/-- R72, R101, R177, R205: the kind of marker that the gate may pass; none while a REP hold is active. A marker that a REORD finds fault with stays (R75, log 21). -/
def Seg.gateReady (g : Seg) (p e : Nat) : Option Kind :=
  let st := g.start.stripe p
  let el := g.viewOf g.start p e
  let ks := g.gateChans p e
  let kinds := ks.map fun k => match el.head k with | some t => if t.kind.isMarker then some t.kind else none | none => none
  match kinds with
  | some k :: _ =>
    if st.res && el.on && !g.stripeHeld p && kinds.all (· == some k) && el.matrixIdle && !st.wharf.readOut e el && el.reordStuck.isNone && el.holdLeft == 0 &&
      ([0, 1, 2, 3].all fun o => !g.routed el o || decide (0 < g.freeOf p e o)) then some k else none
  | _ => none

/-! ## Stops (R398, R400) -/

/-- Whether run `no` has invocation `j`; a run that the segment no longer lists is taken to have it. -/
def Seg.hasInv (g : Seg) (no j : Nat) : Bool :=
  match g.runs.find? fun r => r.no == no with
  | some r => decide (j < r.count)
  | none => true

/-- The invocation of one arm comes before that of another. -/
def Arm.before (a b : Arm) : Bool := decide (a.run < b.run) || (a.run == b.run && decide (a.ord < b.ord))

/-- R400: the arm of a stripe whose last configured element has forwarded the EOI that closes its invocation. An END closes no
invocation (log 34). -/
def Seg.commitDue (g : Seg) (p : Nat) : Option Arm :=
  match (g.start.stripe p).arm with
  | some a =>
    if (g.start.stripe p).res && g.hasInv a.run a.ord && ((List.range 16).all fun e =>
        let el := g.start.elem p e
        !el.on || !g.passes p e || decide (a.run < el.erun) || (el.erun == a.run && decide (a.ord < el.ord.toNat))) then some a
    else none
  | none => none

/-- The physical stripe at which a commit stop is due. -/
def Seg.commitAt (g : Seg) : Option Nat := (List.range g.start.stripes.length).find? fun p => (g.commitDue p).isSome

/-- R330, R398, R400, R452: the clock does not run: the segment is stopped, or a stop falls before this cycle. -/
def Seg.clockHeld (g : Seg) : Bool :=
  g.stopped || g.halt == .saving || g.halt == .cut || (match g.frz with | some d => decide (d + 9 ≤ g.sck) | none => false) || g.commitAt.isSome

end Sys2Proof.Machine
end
====
▶ What the exercise asks
Give only the lines from the one holding "(R398, R400) -/" through the one holding "none => true", each restated exactly as it appears above.

▶ Exercise response
/-! ## Stops (R398, R400) -/

/-- Whether run `no` has invocation `j`; a run that the segment no longer lists is taken to have it. -/
def Seg.hasInv (g : Seg) (no j : Nat) : Bool :=
  match g.runs.find? fun r => r.no == no with
  | some r => decide (j < r.count)
  | none => true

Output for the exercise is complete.